- _EXERCISE DETAILS_: Before you finish, make sure every line below has been written out exactly.

Stored items:

/-- The end of a snapshot under a code: IDLE, the event, the increment (R418). -/
def snapEnd (s : State) (code : Word16) (x : Nat) : State :=
  let s1 := setRegF s aTrnSnapStatus 1 0 0
  snapG (record s1 kEvent srcMgmt code (Config.packPayload code [snapT s, x]).toNat)

/-- Whether a snapshot's descriptor breaks R363, R364 or R417. -/
def snapBad (s : State) (d : List Byte) : Bool :=
  xstrBad s d || !sGuard d || !sTornfault d || sClass d != 3 || sCtr d != 0

/-- Issue the target's descriptors in order while the engine has free slots; a bad one ends the snapshot. -/
def snapIssue : Nat → State → State
  | 0, s => s
  | f + 1, s =>
    let ctx := BitVec.ofNat 14 (regF s aTrnSnapCfg 13 0)
    let i := s.job.snapNext
    if snapSt s ≠ 2 ∨ i ≥ s.job.snapCount ∨ ceBusy (getCe s (engineOf ctx)) ≥ 64 then s
    else
      let a := snapArea s (snapT s) + 128 + i * 128
      let s1 := devTouch false a 128 s
      let d := memBytes s a 128
      if snapBad s d then snapEnd s1 cSnapFailed i
      else
        let o := { newCeOp noCore ctx .copy d 63 i s.seq.step with mgmt := 1, snapNo := s.job.snapNo, tag := s.job.snapTag }
        snapIssue f (cePush { s1 with job := { s1.job with snapNext := i + 1 } } o)

/-- The commit reaches k (order 2 of R418). -/
def snapBegin (s : State) : State :=
  let h := memBytes s (snapArea s (snapT s)) 8
  let s0 := devTouch false (snapArea s (snapT s)) 128 s
  let s1 := setRegF { s0 with job := { s0.job with
      snapNext := 0, snapCount := fieldAt h 0 2, snapTag := BitVec.ofNat 32 (fieldAt h 4 4), snapNo := s.job.snapNo + 1 } }
    aTrnSnapStatus 1 0 2
  snapIssue 64 s1

/-- A snapshot's copy has completed (order 3 of R418); one left over from a snapshot that has ended counts for none. -/
def snapDone (s : State) (o : CeOp) : State :=
  if snapSt s ≠ 2 ∨ o.snapNo ≠ s.job.snapNo then s
  else
    let n := regF s aTrnSnapStatus 27 16 + 1
    let s1 := setRegF s aTrnSnapStatus 27 16 n
    if n = s1.job.snapCount then snapEnd s1 cSnapDone s1.job.snapK.toNat else snapIssue 64 s1

/-! ### Completion (R360, R362) -/

/-- What completion does once every destination byte is visible: the status word, the done counter, the completion counter. -/
def ceDone (s : State) (k : Nat) (o : CeOp) : State :=
  let (st, f) := match o.kind with | .copy => (sStatus o.desc, sCtr o.desc) | _ => (cStatus o.desc, cCtr o.desc)
  let s1 :=
    if st = 0 then s
    else
      match ceRefused s (.here st) 8 true with
      | some (a, p) => refuseAccess s (srcCe k) a p 1 true
      | none => cePut s 0 [(st, leBytes 8 (1 + 2 * b2n o.rangeSeen + 4 * b2n o.flagSeen), false)]
  ctr4Advance (doneAdvance (detBreak s1) o.core o.done) f

/-- An operation that has moved everything completes: a copy leaves its engine, a collective waits for its peers' done words. -/
def ceComplete (s : State) (k : Nat) (o : CeOp) : State :=
  match o.kind with
  | .copy =>
    let s1 := ceDrop s k o.uid
    let s2 := ceDone s1 k o
    if o.mgmt = 1 then snapDone s2 o else s2
  | _ => ceDone (modOp s k o.uid (fun o => { o with completed := true, step := max o.step stepEnd })) k o

/-- An operation that moves by fragments has moved them all: a re-shard tells its peers that its last read is made (R377). -/
def ceMoved (s : State) (k : Nat) (o : CeOp) : State :=
  let s1 := match o.kind with | .col => sendDone (colOf s k o) s | _ => s
  match getOp s1 k o.uid with | some x => ceComplete s1 k x | none => s1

- _TASK OUTPUT_:
/-- The end of a snapshot under a code: IDLE, the event, the increment (R418). -/
def snapEnd (s : State) (code : Word16) (x : Nat) : State :=
  let s1 := setRegF s aTrnSnapStatus 1 0 0
  snapG (record s1 kEvent srcMgmt code (Config.packPayload code [snapT s, x]).toNat)

/-- Whether a snapshot's descriptor breaks R363, R364 or R417. -/
def snapBad (s : State) (d : List Byte) : Bool :=
  xstrBad s d || !sGuard d || !sTornfault d || sClass d != 3 || sCtr d != 0

/-- Issue the target's descriptors in order while the engine has free slots; a bad one ends the snapshot. -/
def snapIssue : Nat → State → State
  | 0, s => s
  | f + 1, s =>
    let ctx := BitVec.ofNat 14 (regF s aTrnSnapCfg 13 0)
    let i := s.job.snapNext
    if snapSt s ≠ 2 ∨ i ≥ s.job.snapCount ∨ ceBusy (getCe s (engineOf ctx)) ≥ 64 then s
    else
      let a := snapArea s (snapT s) + 128 + i * 128
      let s1 := devTouch false a 128 s
      let d := memBytes s a 128
      if snapBad s d then snapEnd s1 cSnapFailed i
      else
        let o := { newCeOp noCore ctx .copy d 63 i s.seq.step with mgmt := 1, snapNo := s.job.snapNo, tag := s.job.snapTag }
        snapIssue f (cePush { s1 with job := { s1.job with snapNext := i + 1 } } o)

/-- The commit reaches k (order 2 of R418). -/
def snapBegin (s : State) : State :=
  let h := memBytes s (snapArea s (snapT s)) 8
  let s0 := devTouch false (snapArea s (snapT s)) 128 s
  let s1 := setRegF { s0 with job := { s0.job with
      snapNext := 0, snapCount := fieldAt h 0 2, snapTag := BitVec.ofNat 32 (fieldAt h 4 4), snapNo := s.job.snapNo + 1 } }
    aTrnSnapStatus 1 0 2
  snapIssue 64 s1

/-- A snapshot's copy has completed (order 3 of R418); one left over from a snapshot that has ended counts for none. -/
def snapDone (s : State) (o : CeOp) : State :=
  if snapSt s ≠ 2 ∨ o.snapNo ≠ s.job.snapNo then s
  else
    let n := regF s aTrnSnapStatus 27 16 + 1
    let s1 := setRegF s aTrnSnapStatus 27 16 n
    if n = s1.job.snapCount then snapEnd s1 cSnapDone s1.job.snapK.toNat else snapIssue 64 s1

/-! ### Completion (R360, R362) -/

/-- What completion does once every destination byte is visible: the status word, the done counter, the completion counter. -/
def ceDone (s : State) (k : Nat) (o : CeOp) : State :=
  let (st, f) := match o.kind with | .copy => (sStatus o.desc, sCtr o.desc) | _ => (cStatus o.desc, cCtr o.desc)
  let s1 :=
    if st = 0 then s
    else
      match ceRefused s (.here st) 8 true with
      | some (a, p) => refuseAccess s (srcCe k) a p 1 true
      | none => cePut s 0 [(st, leBytes 8 (1 + 2 * b2n o.rangeSeen + 4 * b2n o.flagSeen), false)]
  ctr4Advance (doneAdvance (detBreak s1) o.core o.done) f

/-- An operation that has moved everything completes: a copy leaves its engine, a collective waits for its peers' done words. -/
def ceComplete (s : State) (k : Nat) (o : CeOp) : State :=
  match o.kind with
  | .copy =>
    let s1 := ceDrop s k o.uid
    let s2 := ceDone s1 k o
    if o.mgmt = 1 then snapDone s2 o else s2
  | _ => ceDone (modOp s k o.uid (fun o => { o with completed := true, step := max o.step stepEnd })) k o

/-- An operation that moves by fragments has moved them all: a re-shard tells its peers that its last read is made (R377). -/
def ceMoved (s : State) (k : Nat) (o : CeOp) : State :=
  let s1 := match o.kind with | .col => sendDone (colOf s k o) s | _ => s
  match getOp s1 k o.uid with | some x => ceComplete s1 k x | none => s1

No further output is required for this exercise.